Finally, being only easy to use on development is worthless if the final product
is bad. So, we've also managed to avoid performance impacts. There are two major
contributing factors for performance here.
One is load performance, which is especially important for client side applications
where you have to ship code. As I mentioned earlier, the data is considerably
large and even the small slices that libraries make may include a lot of data
that your application won't need. For example, a currency formatter includes all
currency codes for a certain locale. If your application uses US Dollars only,
all other loaded currency data is unnecessary. Similarly, a date formatter
includes all the localized translation names in several lengths (e.g.,
"January", "Jan", "J"). If your application displays dates using numeric form
only, all the loaded translations are unnecessary. We're talking about tens to
hundreds of wasted KB.
The other is related to runtime performance: generating the formatters are an
expensive operation.
On Globalize, we wanted to do something analogous to templating engines, which
can precompile templates during build time for optimal performance at runtime.
So, applications can get the smallest and fastest custom tailored bundle.
By smallest, I mean avoiding the inclusion of unnecessary code and data. No
unnecessary translation messages, no unnecessary CLDR data, so no bandwidth is
wasted.
By fastest, I mean having all formatters (number, currency, datetime, relative
time, etc) generated at build time. So, no CPU clock cycles are wasted on the
client.
### Solution
We've worked to get tools to do all that automatically.

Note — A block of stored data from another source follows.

/-- R310's checks but for the vocabulary; `entries` is the vocabulary's entry count. -/
def grammarOk (b : Bytes) (entries : Nat) : Bool :=
  let g := parseGrammar b
  let len := b.length
  let ns := le b 52 4
  let sym := le b 60 2
  let mc := le b 64 4
  let ec := le b 68 4
  let cdn := le b 72 4
  let tn := le b 76 4
  let msz := (le b 48 4 + 511) / 512 * 64
  let st := le b 80 8
  let effOk (e : GEff) : Bool := decide (e.next < ns) && decide (e.pop.length ≤ 8) && decide (e.push.length ≤ 8) &&
    ((e.pop ++ e.push).all fun x => decide (1 ≤ x) && decide (x ≤ sym))
  let maskToks (m : Nat) : List Nat := (List.range entries).filter fun t => bit m t
  decide (192 ≤ len) && decide (len ≤ 536870912) && decide (le b 1 1 ≤ 1) && zeroAt b 2 2 && decide (le b 4 4 = 192) &&
  decide (le b 8 8 = len) && decide (le b 48 4 = entries) && decide (1 ≤ ns) && decide (ns ≤ 16777214) && decide (g.start < ns) &&
  decide (1 ≤ sym) && decide (1 ≤ g.maxDepth) && zeroAt b 63 1 && zeroAt b 120 8 && zeroAt b 160 32 &&
  decide (st + 24 * ns ≤ len) && decide (le b 88 8 + msz * mc ≤ len) && decide (le b 96 8 + 40 * ec ≤ len) &&
  decide (le b 104 8 + 8 * cdn ≤ len) && decide (le b 112 8 + 8 * tn ≤ len) &&
  decide (Config.shake256 (b.drop 192) 32 = be b 128 32) &&
  ((List.range ec).all fun i => let o := le b 96 8 + 40 * i; decide (le b (o + 4) 1 ≤ 8) && decide (le b (o + 5) 1 ≤ 8) && zeroAt b (o + 6) 2) &&
  ((List.range cdn).all fun i => decide (le b (le b 104 8 + 8 * i + 4) 4 < ec)) &&
  ((List.range tn).all fun i => decide (le b (le b 112 8 + 8 * i + 4) 4 < ec)) &&
  ((List.range ns).all fun i =>
    let o := st + 24 * i
    (decide (le b o 4 = 0xFFFFFFFF) || decide (le b o 4 < mc)) && decide (le b (o + 4) 4 + le b (o + 8) 2 ≤ cdn) && decide (le b (o + 8) 2 ≤ 4096) &&
    decide (le b (o + 10) 1 < 4) && zeroAt b (o + 11) 1 && decide (le b (o + 12) 4 + le b (o + 16) 4 ≤ tn) && zeroAt b (o + 20) 4) &&
  (g.states.all fun s =>
    decide (s.mask < 2 ^ entries) && decide (s.trans.map (·.1) = maskToks s.mask) && risingBy (fun x y => decide (x.1 < y.1)) s.cd &&
    (s.trans.all fun e => effOk e.2 && e.2.pop.isEmpty && e.2.push.isEmpty) &&
    (s.cd.all fun e => effOk e.2 && decide (e.1 < entries) && !bit s.mask e.1))

/-- grammar_state's none (R311). -/
def gNone : Nat := 0xFFFFFFFF

/-- grammar_state's automaton state. -/
def gState (w : Nat) : Nat := bits w 23 0

/-- The state element of an automaton state. -/
def Grammar.at (g : Grammar) (w : Nat) : GState := g.states.getD (gState w) ⟨0, 0, [], []⟩

/-- A context-dependent effect fits a stack, given bottom first (R312). -/
def GEff.fits (e : GEff) (maxDepth : Nat) (stack : List Nat) : Bool :=
  decide (e.pop.length ≤ stack.length) && decide (stack.reverse.take e.pop.length = e.pop) &&
  decide (stack.length - e.pop.length + e.push.length ≤ maxDepth)

/-- R312: token t is permitted in a state with a stack. -/
def Grammar.permits (g : Grammar) (eos : List Nat) (w : Nat) (stack : List Nat) (t : Nat) : Bool :=
  let s := g.at w
  bit s.mask t || (s.cd.any fun e => decide (e.1 = t) && e.2.fits g.maxDepth stack) || (bit s.flags 0 && eos.contains t)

So, let me show you an
example application using Globalize and its static compiler configured on
webpack.
Please, note Globalize is unopinionated and its goal is to empower users to use
it the way they want. But, for obvious reasons, this example is very
opinionated. If you don't use webpack, don't worry. You should be able to
reproduce this in the tool of your preference. Globalize and its compiler are
pure JavaScript, so am sure it's possible to wrap it on a different tool. Also,
note that this example uses CommonJS but Globalize also supports AMD.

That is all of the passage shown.